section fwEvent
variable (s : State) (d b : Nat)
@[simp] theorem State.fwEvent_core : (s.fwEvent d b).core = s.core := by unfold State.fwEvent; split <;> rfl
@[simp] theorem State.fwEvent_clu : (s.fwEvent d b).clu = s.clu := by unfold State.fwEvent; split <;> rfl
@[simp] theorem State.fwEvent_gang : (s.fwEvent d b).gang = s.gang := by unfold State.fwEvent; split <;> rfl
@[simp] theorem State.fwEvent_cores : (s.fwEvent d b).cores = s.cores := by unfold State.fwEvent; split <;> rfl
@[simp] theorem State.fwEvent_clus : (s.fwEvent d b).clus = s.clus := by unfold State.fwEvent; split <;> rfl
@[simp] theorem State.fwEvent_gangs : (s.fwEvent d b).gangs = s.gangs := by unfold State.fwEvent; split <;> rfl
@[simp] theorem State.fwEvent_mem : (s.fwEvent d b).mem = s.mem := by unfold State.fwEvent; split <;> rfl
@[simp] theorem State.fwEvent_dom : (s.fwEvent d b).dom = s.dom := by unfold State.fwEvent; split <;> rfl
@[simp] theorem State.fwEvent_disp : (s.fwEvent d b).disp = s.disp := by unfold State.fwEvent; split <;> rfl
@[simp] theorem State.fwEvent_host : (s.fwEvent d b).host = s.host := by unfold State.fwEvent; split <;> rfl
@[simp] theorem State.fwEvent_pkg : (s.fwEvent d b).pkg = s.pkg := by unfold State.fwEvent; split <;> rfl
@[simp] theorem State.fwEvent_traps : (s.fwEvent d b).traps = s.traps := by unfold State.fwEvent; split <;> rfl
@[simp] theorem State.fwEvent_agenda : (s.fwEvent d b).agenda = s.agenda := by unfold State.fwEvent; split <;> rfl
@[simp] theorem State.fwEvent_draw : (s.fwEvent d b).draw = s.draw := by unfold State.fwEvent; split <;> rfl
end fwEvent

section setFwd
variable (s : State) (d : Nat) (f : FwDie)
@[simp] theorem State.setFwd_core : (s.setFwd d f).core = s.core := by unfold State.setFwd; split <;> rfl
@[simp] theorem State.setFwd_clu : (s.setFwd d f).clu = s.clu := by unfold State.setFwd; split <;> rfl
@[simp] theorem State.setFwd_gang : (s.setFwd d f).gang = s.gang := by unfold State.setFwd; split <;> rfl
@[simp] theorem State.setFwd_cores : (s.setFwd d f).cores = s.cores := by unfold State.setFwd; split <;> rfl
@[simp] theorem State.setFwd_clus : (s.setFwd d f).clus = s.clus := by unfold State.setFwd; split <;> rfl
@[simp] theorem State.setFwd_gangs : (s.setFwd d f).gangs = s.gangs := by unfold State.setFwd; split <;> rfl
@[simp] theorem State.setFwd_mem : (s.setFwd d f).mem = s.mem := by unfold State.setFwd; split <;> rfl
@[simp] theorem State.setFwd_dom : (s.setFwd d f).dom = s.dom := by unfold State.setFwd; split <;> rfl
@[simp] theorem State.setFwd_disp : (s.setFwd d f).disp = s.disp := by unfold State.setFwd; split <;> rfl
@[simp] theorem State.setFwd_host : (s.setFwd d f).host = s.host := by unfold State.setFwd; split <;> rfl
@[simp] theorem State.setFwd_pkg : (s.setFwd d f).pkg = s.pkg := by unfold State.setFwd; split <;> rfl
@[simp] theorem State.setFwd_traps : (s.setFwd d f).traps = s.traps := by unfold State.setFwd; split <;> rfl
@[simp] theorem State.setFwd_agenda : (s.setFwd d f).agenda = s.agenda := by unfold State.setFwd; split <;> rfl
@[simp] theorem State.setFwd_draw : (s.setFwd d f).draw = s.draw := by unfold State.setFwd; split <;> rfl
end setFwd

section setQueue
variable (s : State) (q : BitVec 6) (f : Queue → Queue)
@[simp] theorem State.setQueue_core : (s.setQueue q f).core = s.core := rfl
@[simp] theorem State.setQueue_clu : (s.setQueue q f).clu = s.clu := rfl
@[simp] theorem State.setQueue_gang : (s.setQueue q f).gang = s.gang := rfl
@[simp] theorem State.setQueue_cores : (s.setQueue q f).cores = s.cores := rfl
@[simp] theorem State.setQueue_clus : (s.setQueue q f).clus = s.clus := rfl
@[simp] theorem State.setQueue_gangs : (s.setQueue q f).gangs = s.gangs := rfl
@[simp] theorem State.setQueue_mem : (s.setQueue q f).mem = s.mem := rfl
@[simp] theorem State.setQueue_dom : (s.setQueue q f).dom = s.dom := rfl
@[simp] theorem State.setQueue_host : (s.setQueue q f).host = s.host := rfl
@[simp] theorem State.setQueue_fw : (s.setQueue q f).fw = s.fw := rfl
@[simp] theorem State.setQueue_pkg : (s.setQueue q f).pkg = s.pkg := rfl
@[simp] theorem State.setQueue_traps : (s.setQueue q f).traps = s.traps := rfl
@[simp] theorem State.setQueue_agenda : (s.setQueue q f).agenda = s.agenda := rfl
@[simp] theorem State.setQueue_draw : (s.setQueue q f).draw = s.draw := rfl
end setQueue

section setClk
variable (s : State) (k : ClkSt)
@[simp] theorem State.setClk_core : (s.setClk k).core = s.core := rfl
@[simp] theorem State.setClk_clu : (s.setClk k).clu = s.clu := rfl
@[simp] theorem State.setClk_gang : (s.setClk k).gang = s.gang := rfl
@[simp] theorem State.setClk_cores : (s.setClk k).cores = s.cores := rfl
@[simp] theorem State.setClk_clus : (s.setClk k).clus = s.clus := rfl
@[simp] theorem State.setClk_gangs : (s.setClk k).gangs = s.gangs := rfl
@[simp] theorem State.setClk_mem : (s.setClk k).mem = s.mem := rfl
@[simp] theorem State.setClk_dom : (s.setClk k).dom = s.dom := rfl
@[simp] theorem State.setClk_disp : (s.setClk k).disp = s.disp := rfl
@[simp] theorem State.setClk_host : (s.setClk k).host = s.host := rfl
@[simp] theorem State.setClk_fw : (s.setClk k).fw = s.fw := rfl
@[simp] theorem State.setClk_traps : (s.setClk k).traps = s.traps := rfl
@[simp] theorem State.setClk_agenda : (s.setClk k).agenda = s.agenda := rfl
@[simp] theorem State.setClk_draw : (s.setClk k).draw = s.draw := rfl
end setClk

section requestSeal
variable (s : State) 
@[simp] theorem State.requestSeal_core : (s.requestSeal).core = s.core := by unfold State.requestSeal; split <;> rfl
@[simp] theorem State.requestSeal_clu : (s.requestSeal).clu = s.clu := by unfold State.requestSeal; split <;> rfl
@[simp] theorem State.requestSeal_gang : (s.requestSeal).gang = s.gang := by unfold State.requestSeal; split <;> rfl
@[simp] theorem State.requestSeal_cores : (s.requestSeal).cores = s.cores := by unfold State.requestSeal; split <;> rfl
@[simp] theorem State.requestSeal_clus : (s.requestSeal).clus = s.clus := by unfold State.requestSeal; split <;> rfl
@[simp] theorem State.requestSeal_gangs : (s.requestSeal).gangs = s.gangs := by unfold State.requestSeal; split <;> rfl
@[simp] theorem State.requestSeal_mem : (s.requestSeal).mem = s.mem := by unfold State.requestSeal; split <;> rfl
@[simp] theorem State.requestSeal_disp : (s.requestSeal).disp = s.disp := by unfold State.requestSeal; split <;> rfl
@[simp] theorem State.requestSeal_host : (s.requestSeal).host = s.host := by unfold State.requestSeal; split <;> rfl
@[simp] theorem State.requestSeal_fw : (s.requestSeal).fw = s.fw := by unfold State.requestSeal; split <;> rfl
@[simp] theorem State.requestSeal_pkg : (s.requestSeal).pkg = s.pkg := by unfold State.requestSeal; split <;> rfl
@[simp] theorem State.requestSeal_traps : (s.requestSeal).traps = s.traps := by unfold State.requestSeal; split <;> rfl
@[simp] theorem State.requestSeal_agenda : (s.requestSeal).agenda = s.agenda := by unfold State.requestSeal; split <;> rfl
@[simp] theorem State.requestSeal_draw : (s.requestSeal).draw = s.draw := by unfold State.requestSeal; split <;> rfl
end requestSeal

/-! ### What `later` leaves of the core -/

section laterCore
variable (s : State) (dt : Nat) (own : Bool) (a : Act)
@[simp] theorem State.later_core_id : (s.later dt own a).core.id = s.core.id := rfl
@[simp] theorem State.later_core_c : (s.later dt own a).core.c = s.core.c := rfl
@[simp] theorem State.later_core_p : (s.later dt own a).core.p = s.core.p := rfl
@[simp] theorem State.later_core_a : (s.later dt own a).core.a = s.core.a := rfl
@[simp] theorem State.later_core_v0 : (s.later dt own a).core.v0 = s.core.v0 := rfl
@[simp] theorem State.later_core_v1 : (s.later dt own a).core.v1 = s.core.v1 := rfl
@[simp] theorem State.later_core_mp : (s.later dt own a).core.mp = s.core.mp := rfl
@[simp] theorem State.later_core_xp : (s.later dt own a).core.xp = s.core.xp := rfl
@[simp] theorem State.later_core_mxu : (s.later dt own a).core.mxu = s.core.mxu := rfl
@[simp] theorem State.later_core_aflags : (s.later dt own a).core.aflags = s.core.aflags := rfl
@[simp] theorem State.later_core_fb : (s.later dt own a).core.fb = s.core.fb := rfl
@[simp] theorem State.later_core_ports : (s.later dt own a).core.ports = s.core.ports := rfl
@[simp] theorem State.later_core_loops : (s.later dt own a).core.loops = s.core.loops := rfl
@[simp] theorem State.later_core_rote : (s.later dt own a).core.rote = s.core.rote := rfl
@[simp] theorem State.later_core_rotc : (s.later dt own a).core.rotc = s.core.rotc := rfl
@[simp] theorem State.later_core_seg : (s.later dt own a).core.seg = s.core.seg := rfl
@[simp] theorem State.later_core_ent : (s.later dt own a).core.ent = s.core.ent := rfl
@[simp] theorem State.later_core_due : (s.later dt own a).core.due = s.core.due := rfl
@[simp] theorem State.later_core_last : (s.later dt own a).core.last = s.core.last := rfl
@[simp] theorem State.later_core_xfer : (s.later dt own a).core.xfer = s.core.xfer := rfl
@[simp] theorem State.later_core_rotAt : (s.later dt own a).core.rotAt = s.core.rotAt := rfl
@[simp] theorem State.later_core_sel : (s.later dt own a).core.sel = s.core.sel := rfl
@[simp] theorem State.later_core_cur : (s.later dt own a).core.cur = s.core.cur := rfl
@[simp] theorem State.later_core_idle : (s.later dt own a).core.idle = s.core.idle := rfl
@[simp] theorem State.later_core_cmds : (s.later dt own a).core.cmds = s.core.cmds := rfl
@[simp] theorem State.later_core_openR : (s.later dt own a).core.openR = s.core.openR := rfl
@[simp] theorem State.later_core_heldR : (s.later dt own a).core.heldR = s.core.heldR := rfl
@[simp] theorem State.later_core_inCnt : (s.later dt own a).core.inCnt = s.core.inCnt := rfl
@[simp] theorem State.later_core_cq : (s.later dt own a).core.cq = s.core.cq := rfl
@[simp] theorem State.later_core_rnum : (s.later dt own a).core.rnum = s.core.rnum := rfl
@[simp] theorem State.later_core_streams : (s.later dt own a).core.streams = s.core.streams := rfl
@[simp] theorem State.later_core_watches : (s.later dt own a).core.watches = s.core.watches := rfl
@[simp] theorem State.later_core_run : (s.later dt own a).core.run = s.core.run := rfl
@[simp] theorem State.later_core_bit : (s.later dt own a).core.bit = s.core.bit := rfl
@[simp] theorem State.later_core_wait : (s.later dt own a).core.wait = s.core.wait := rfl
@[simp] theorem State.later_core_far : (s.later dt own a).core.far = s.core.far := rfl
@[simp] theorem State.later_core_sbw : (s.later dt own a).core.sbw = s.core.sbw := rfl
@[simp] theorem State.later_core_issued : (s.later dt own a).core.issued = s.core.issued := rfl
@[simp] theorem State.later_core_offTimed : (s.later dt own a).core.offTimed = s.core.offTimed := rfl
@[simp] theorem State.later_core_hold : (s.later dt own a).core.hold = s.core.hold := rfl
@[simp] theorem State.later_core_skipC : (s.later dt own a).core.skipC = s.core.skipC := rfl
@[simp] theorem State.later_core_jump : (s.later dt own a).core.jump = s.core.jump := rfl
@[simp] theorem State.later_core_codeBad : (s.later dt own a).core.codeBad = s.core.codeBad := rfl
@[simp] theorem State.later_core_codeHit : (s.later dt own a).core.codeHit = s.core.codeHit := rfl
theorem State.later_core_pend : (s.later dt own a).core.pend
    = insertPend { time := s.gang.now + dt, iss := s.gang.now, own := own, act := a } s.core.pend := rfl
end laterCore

■ ■ ■ ■ ■

## Directions for this task:
Extract exactly and only the lines above from the line containing "s.gangs := by unfold State.setFwd; split <;> rfl" through the line containing "s.mem := by unfold State.setFwd; split <;> rfl", both end lines included.

## Response to this exercise:
@[simp] theorem State.setFwd_gangs : (s.setFwd d f).gangs = s.gangs := by unfold State.setFwd; split <;> rfl
@[simp] theorem State.setFwd_mem : (s.setFwd d f).mem = s.mem := by unfold State.setFwd; split <;> rfl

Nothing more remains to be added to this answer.